As Michael Zielenziger argues, echoing a point I made here in advance of the election:
Prime Minister Shinzo Abe’s stinging defeat in parliamentary elections demonstrates that the Japanese people aren't interested in abandoning their pacifist constitution and taking on the mantle of military might to help Washington manage some form of global hegemony. Japanese citizens don't want to send troops to Iraq and are rejecting Abe’s stand on North Korea which is even tougher than Washington’s own now that direct talks are moving forward between officials from Pyongyang and the State Department.
Instead what voters affirmed on Sunday is that they want a government that will end years of eroding wages and prices, offer hope to millions of alienated young adults, and pledge to the nation’s growingly restive reserve of the elderly that their pensions and retirements will be protected and that the gap between rich and poor will somehow be narrowed.
DPJ President Ozawa Ichiro, having left his election-day sickbed, has confirmed Hatoyama's proclamation, suggesting that it will be part of an aggressive strategy on the part of the DPJ to force an early election. If the DPJ plans to cooperate with the LDP to make good policy, it's being awfully coy about it.
For Ozawa to hold the special measures law hostage to Diet tactics is shamefully opportunistic, and it will give Ozawa the dubious honor of having both authored Japan's shift to bearing a greater burden in upholding global order and pushed for a new period of isolation. As LDP secretary-general during the Gulf War he pushed hard for Japanese boots on the ground, and when that failed, he authored the postwar international peace cooperation law that resulted in Japanese peacekeepers being sent to Cambodia, the beginning of the legal expansion of Japanese security policy that eventually produced the anti-terror and Iraq special measures laws as well as the formal adoption of "international peace cooperation activities" as a primary mission of the JSDF when the Defense Agency was elevated to ministry status. And yet now he has signaled his opposition to a bill that has enabled Japan to contribute materially to a multinational coalition assisting the reconstruction of Afghanistan, note multinational, not simply the US.

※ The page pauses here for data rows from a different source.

-- ==== Sys2Proof/Machine/Switch.lean ====
section
/-!
DEFINITION. Sys2Proof/Machine/Switch.lean: the switch core's tables, admission, policers, crossbar and gates (R122 to
R151, R157 to R168).
-/
namespace Sys2Proof.Machine

/-! ### Lanes and roles of the ports (R169, R170) -/

/-- The lane logic of a hub right after the release of NET. -/
def Lane.empty : Lane := ⟨[], false, 0, [], [], none, [], 0, none, []⟩

/-- A hub's lane logic. -/
def laneOf (s : State) (hub : Nat) : Lane := mget Lane.empty s.lanes hub

/-- Set a hub's lane logic. -/
def setLane (s : State) (hub : Nat) (l : Lane) : State := { s with lanes := mput hub l s.lanes }

/-- One hub serves both lanes (the KZ2). -/
def dualLane (s : State) : Bool := !(present s 1)

/-- The lane of a port: the hub's, or in the KZ2 by R170. -/
def portLane (s : State) (hub p : Nat) : Nat :=
  if dualLane s then (if p ≤ 4 ∨ p = 10 then 0 else 1) else hub

/-- The redundancy mode in effect: 0 while the two hubs' configurations differ (R169). -/
def laneMode (s : State) (hub : Nat) : Nat := if (laneOf s hub).mismatch then 0 else rd s hub R.LANE_CFG 0 % 4

/-- The role of a port: 0 PLAIN, 1 LANE, 2 INTERLINK (R170). -/
def portRole (s : State) (hub p : Nat) : Nat :=
  if 12 ≤ p ∨ laneMode s hub = 0 then 0
  else
    let r := rd s hub R.LP_CFG p % 4
    if r = 2 then (if bit (rd s hub R.LANE_CFG 0) 2 then 2 else 0) else if r = 1 then 1 else 0

/-- The LANE ports of a hub. -/
def lanePorts (s : State) (hub : Nat) : List Nat := (List.range 12).filter (fun p => portRole s hub p == 1)

/-! ### Ports -/

/-- PORT_STATE of a port: 0 DOWN, 1 HOLD, 2 UP (R167). -/
def portState (s : State) (hub p : Nat) : Nat := rd s hub R.PORT_STATE p % 4

/-- Set the state field of PORT_STATE, with LINK_CHANGE where it enters DOWN or UP (R167). -/
def putPortState (s : State) (hub p st : Nat) (flushing : Bool) : State :=
  let s1 := wr s hub R.PORT_STATE p (setBit (setFld (rd s hub R.PORT_STATE p) 1 0 st) 2 flushing)
  if st = 1 then s1 else hwEvent s1 hub .switchPort p

/-- The MTU of a port (R167). -/
def portMtu (s : State) (hub p : Nat) : Nat := fld (rd s hub R.PORT_CFG p) 29 16

/-- The line rate of P0 to P11 in Mbit/s (R193, R194); internal ports have none. -/
def lineRate (s : State) (hub p : Nat) : Nat :=
  if p < 10 then
    match rd s hub R.SD_CFG p % 4 with
    | 0 => 1000
    | 1 => 10000
    | _ => 25000
  else if bit (rd s hub R.CU_STATUS (p - 10)) 1 then 1000 else 100

/-- The time in ps that a port's wire takes for one byte: 0 at an internal port. -/
def bytePs (s : State) (hub p : Nat) : Nat := if p < 12 then 8000000 / lineRate s hub p else 0

/-- The time in ns from now at which a byte that a port's transmit FIFO takes now starts on the wire (R135). -/
def txWait (s : State) (hub p : Nat) : Nat := ceilDiv (mget 0 (swOf s hub).txEnd p - s.now * 1000) 1000

/-- The transmit FIFO of a port has room for a cell (R135). An empty one has; how many cells more it takes is the maker's
(assumption 94). -/
def txRoom (s : State) (hub p : Nat) : Bool :=
  if 12 ≤ p || mget 0 (swOf s hub).txEnd p ≤ s.now * 1000 then true
  else decide (ceilDiv (mget 0 (swOf s hub).txEnd p - s.now * 1000) (64 * bytePs s hub p) ≤ Config.txFifo)

/-- The queue number of (port, class) on the QOS page (R168). -/
def qosSel (p c : Nat) : Nat := p * 8 + c

/-- The VOQ of (ingress, egress, class) (R131). -/
def voqKey (i j c : Nat) : Nat := (i * 16 + j) * 8 + c

/-- A virtual output queue. -/
def voq (w : Switch) (i j c : Nat) : List Copy := mget [] w.voqs (voqKey i j c)

/-- Ports as a list of the set bits of a mask. -/
def maskPorts (m : Nat) : List Nat := (List.range 16).filter (fun p => bit m p)

/-- The mask of a list of ports. -/
def portsMask (l : List Nat) : Nat := l.foldl (fun m p => setBit m p true) 0

/-! ### Gates (R139 to R142) -/

/-- The operational gate list of a port, none while all gates are open (R142). -/
def gatesOf (s : State) (hub p : Nat) : Option Gates := (swOf s hub).gates.lookup p

/-- Offset of an entry from the start of its cycle. -/
def entryOff (g : Gates) (i : Nat) : Nat := ((g.oper.take i).map (fun e => e.2)).sum

/-- The entries that a list runs through: it is cut at the end of its cycle (R139), and what begins there is not reached. -/
def liveEntries (g : Gates) : Nat := max 1 ((List.range g.oper.length).filter (fun i => decide (entryOff g i < g.cycle))).length

/-- The length of an entry: the last one extends to the end of the cycle, and the list is cut there (R139). -/
def entryLen (g : Gates) (i : Nat) : Nat :=
  if i + 1 = g.oper.length then g.cycle - entryOff g i else min ((g.oper[i]?.getD (0, 0)).2) (g.cycle - entryOff g i)

/-- The gate of a class is open in an entry. -/
def gateOpenIn (g : Gates) (i c : Nat) : Bool := bit ((g.oper[i]?.getD (0, 0)).1) c

/-- How long a class's gate stays open from the start of an entry, looking over at most `n` entries. -/
def openFor (g : Gates) (c : Nat) : Nat → Nat → Nat
  | 0, _ => 0
  | n + 1, i => if gateOpenIn g i c then entryLen g i + openFor g c n ((i + 1) % liveEntries g) else 0

/-- Time in ns that a frame of some bytes takes on a port's wire, preamble, delimiter and gap included (R140). -/
def wireNs (s : State) (hub p bytes : Nat) : Nat := ceilDiv ((bytes + 20) * 8 * 1000) (lineRate s hub p)

/-- The gate of a class stands open in the operational list. -/
def gateIsOpen (g : Gates) (c : Nat) : Bool := g.oper.isEmpty || gateOpenIn g g.entry c

/-- The instant at which a class's open gate closes by the operational list alone; none where it never does. -/
def listShut (g : Gates) (c : Nat) : Option Nat :=
  if g.oper.isEmpty || (List.range (liveEntries g)).all (fun i => gateOpenIn g i c) then none
  else some (g.entryStart + openFor g c (liveEntries g + 1) g.entry)

/-- The instant at which a class's open gate closes, the pending list's change being seen (R140, R141). -/
def gateShut (g : Gates) (c : Nat) : Option Nat :=
  match g.pending with
  | none => listShut g c
  | some p =>
    let new : Gates := ⟨p.entries, p.cycle, p.at_, p.at_, 0, none⟩
    let after := if gateIsOpen new c then listShut new c else some p.at_
    match listShut g c with
    | some t => if t < p.at_ then some t else after
    | none => after

/-- A frame of a class may start on a port: it ends before its class's gate closes (R140). All gates are open while the
counter is not valid or the port has no operational list (R142). -/
def gateLets (s : State) (hub j c bytes : Nat) : Bool :=
  if 12 ≤ j || !(ctr s hub).valid then true
  else match gatesOf s hub j with
  | none => true
  | some g => gateIsOpen g c && (match gateShut g c with
    | none => true
    | some t => decide (taiNs s hub + txWait s hub j + wireNs s hub j bytes ≤ t))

My concern is that backing away from contributing to global security even in minor ways like serving as a floating gas station for coalition ships will encourage passivity among the Japanese people. Passivity, not pacifism: I think the former is more of a problem than the latter, because free-riding is easy to do and does not particularly require the moral commitment of pacifism. The Japanese people did not vote against an activist foreign policy, they just didn't vote in favor of one either, which means that if Japan is going to play some role as a security provider, it will take political leadership to hammer the point home to the people, the kind of leadership that Ozawa once promised but has apparently decided to abandon for the sake of partisan expedience. As US Ambassador Thomas Schieffer noted, "Japan is a responsible member of the international community and I would really hate for Japan to decide that the issue was not important any more or that they didn't want to contribute."
This isn't about Iraq. (I happen to think there are plenty of good reasons for Japan to remove its transport aircraft.) This is about Japan's not withdrawing into itself, focusing on its own problems to the exclusion of the rest of the world. What happens outside of Japan has tremendous importance for the Japanese people — considering their extreme dependence on imported energy and food, for example. The temptation to withdraw clearly still exists, among people and elites.
Japan obviously has a host of domestic problems to confront, and the lesson of this election is that they should be the government's top priorities. But it is not an either/or proposition. The DPJ leadership should think carefully about whether it wants to lead Japan back down the road of free-riding, and it should also consider carefully what impact this strategy will have on party cohesiveness. How far can the DPJ go down this road before pushing its conservatives out of the party and potentially into the arms of the LDP?